Hab schon das halbe Internet durchsucht, aber nix hat geholfen. Die andere Hälfte schaffe ich nicht mehr ohne Win7 aus dem virtuellen Fenster zu werfen^^.

Hab ich da was übersehen? Muss da ein Haken irgendwo gemacht werden, das ich im Stande bin das zu ändern?

Vielen Dank schonmal im Vorraus...

MfG


----------



## grue (3. Januar 2011)

*AW: Win 7 Netzwerknamen ändern geht nicht XD*

Erstens ist es fraglich, ob das so überhaupt funktioniert, weil sich MS das mit ICS nicht so vorgestellt hat.
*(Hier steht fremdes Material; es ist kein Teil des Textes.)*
-- ==== Sys2Proof/Tests/Slice0.lean ====
section
/-!
SUPPORT. The model's own tests: the well-formedness smoke test, small tests whose expected values are
the manual's own figures, and for every statement with hypotheses a state and operands that meet them.
-/

namespace Sys2Proof.Tests

open Sys2Proof Sys2Proof.Machine

/-! ## Small states -/

/-- The part after reset with its trunk UP. -/
def up : State :=
  { State.reset with
    timer := { number := 1, aligned := true }
    tlink := { state := .up, good := 0, bad := 0, lastGood := 0 } }

/-- The frame 0 of a part whose trunk is UP. -/
def zero : State := { up with timer := { number := 0, aligned := true } }

/-- A position in TALK on slots 3 and 5, at full output gate. -/
def talk : PosState :=
  { PosState.reset with
    record := { Record.reset with
      stored := .active, hSlot := some 3, tSlot := some 5, wo := 32, outTarget := true } }

/-- A state after a frame's turn: nothing is left to do before the computation. -/
def set (s : State) : State := { s with flags := { s.flags with turnDone := true } }

/-- The part with one position in TALK. -/
def one : State := up.setPosn 1 talk

/-- A READY clip of one word at address 0. -/
def readyClip : Clip := { state := .ready, start := 0, length := 1, fill := 1, uses := 0 }

/-- The part with one position in TALK and clip 2 with a given record. -/
def withStore (c : Clip) : State := { one with store := one.store.setClip 2 c }

/-- A prompt entry on clip 2. -/
def entry : PromptEntry := { clip := 2, repeats := 1, gain := 4096, duck := 2048, notify := true }

/-- A player in the middle of its head's last pass. -/
def playing (l : List PromptEntry) : Player :=
  { Player.reset with state := .playing, queue := l, remaining := 1, duckLevel := 2048 }

/-- The samples of a quiet frame. -/
def quiet : FrameInputs :=
  { returns := Vector.replicate 32 0, progs := Vector.replicate 4 0, mics := Vector.replicate 32 0
    order :=
      { closes := true, indicator := .frameStart, messageLast := false, playersBeforeTurn := false, picks := []
        choice := .last } }

/-! ## Well-formedness: each check refuses an ill-formed term -/

theorem test_wf_body_of_16 : (Instr.clipData (List.replicate 16 0)).wellFormed = true := by decide

theorem test_wf_body_of_17 : (Instr.clipData (List.replicate 17 0)).wellFormed = false := by decide

theorem test_wf_mode_row_of_16 : (Instr.promptStopNow (List.replicate 16 0)).wellFormed = false := by decide

theorem test_wf_known_kind : (Instr.unknownKind 0x08 []).wellFormed = false := by decide

theorem test_wf_unknown_kind_of_17 : (Instr.unknownKind 0x7F (List.replicate 17 0)).wellFormed = false := by
  decide

theorem test_wf_unknown_kind : (Instr.unknownKind 0x7F [1]).wellFormed = true := by decide

/-! ## The table gives no bits -/

theorem test_no_word_decodes : decodeTableWord 16 0x1E01 = none := rfl

theorem test_no_word_is_fetched : up.withFetchWord 16 0x1E01 = up := rfl

/-! ## The manual's worked figures -/

/-- R1: halves are rounded away from zero (the second frame of section 4.3's figures). -/
theorem test_rounding_of_halves : roundDiv 460800 4096 = 113 ∧ roundDiv (-460800) 4096 = -113 := by decide

/-- Residual saturation (section 3.3's figures): d = 31000 over y = −4000, then the other way. -/
theorem test_residual_saturates : satSample (31000 - -4000) = 32767 ∧ satSample (-30000 - 5000) = -32768 := by
  decide

/-- One adaptation frame (section 3.5's figures): y, e, the step factor and three taps. -/
theorem test_adaptation_figures :
    estimate [0, 16384, 0] [8000, 0xF060, 2000] = -2000 ∧
    residualOf true .converging [0, 16384, 0] [8000, 0xF060, 2000] (-1500) = 500 ∧
    stepFactor { Params.default with stepM := 128, regR := 1 } 500 84000000 = 3193 ∧
    adaptCoefs 3193 [0, 16384, 0] [8000, 0xF060, 2000] = [780, 15994, 195] := by decide

/-- The double-talk test of sections 3.4 and 3.5: −1500 is no double talk, −9000 is. -/
theorem test_double_talk : doubleTalk 2048 8000 (-1500) = false ∧ doubleTalk 2048 8000 (-9000) = true := by
  decide

/-- The bands of section 3.7's figures. -/
theorem test_erle_bands :
    erleBand 40000000 150000 = 8 ∧ erleBand 8000000 2000000 = 2 ∧ erleBand 5000000 0 = 15 ∧
    erleBand 0 0 = 0 ∧ erleBand 1500000 3200000 = 0 := by decide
Using ICS (Internet Connection Sharing)

Um zwei PCs ohne Hub oder Switch zu verbinden, brauchst du in jedem Fall ein Crossover-Kabel. Mit einem normalen LAN-Kabel geht das nicht. Auf dem Notebook muß ICS (Internet Connection Sharing) aktiv sein, was ganz eigene Probleme mit sich bringt, aber das ist ein anderer Schnack. Der PC muß auf DHCP konfiguriert sein.


----------



## Eyezz_Only (3. Januar 2011)

*AW: Win 7 Netzwerknamen ändern geht nicht XD*

Also zum Verständnis: Das ist ein Crossover-Kabel.
Alles funktioniert auch, also ICS ist auch aktiv. Beide PCs kommen ins Internet dank statischen IPs.

DHCP ist auch nicht nötig bei meinem System / Aufbau ehrlich gesagt. Nur diese beiden dürfen ins Internet bei mir.

Nur den Netzwerknamen will ich ändern, mehr gar nicht.
Ich frage mich nur warum dies nicht funktioniert.
Wieso bietet mir Windos 7 dann überhaupt diese Option an, ohne eine eigentliche Änderung zuzulassen?


----------



## Kjyjan (3. Januar 2011)

*AW: Win 7 Netzwerknamen ändern geht nicht XD*

Also die Netzwerkfreigabe, also des Inets ,funktioniert bei den meisten Netzwerkkarten auch mit normalen Lankabel ohne Crossover, jedenfall bei mir funzt es immer. Ich hab meine XBox immer über Netzwerksharing dran.


----------



## W111 (4. Januar 2011)

*AW: Win 7 Netzwerknamen ändern geht nicht XD*

Guten Morgen,

ich verstehe das so, dass technisch alles funktioniert und lediglich eine Umbenennung des aktiven Netzwerk erfolgen soll ?

siehe Anhang


----------



## Eyezz_Only (4. Januar 2011)

*AW: Win 7 Netzwerknamen ändern geht nicht XD*

Boah endlich! Endlich einer, der meinen ersten Post mal RICHTIG gelesen hat hihi

Das Problem was ich aber habe:

Der Ändern-Button für das Symbol existiert schonmal gar nicht.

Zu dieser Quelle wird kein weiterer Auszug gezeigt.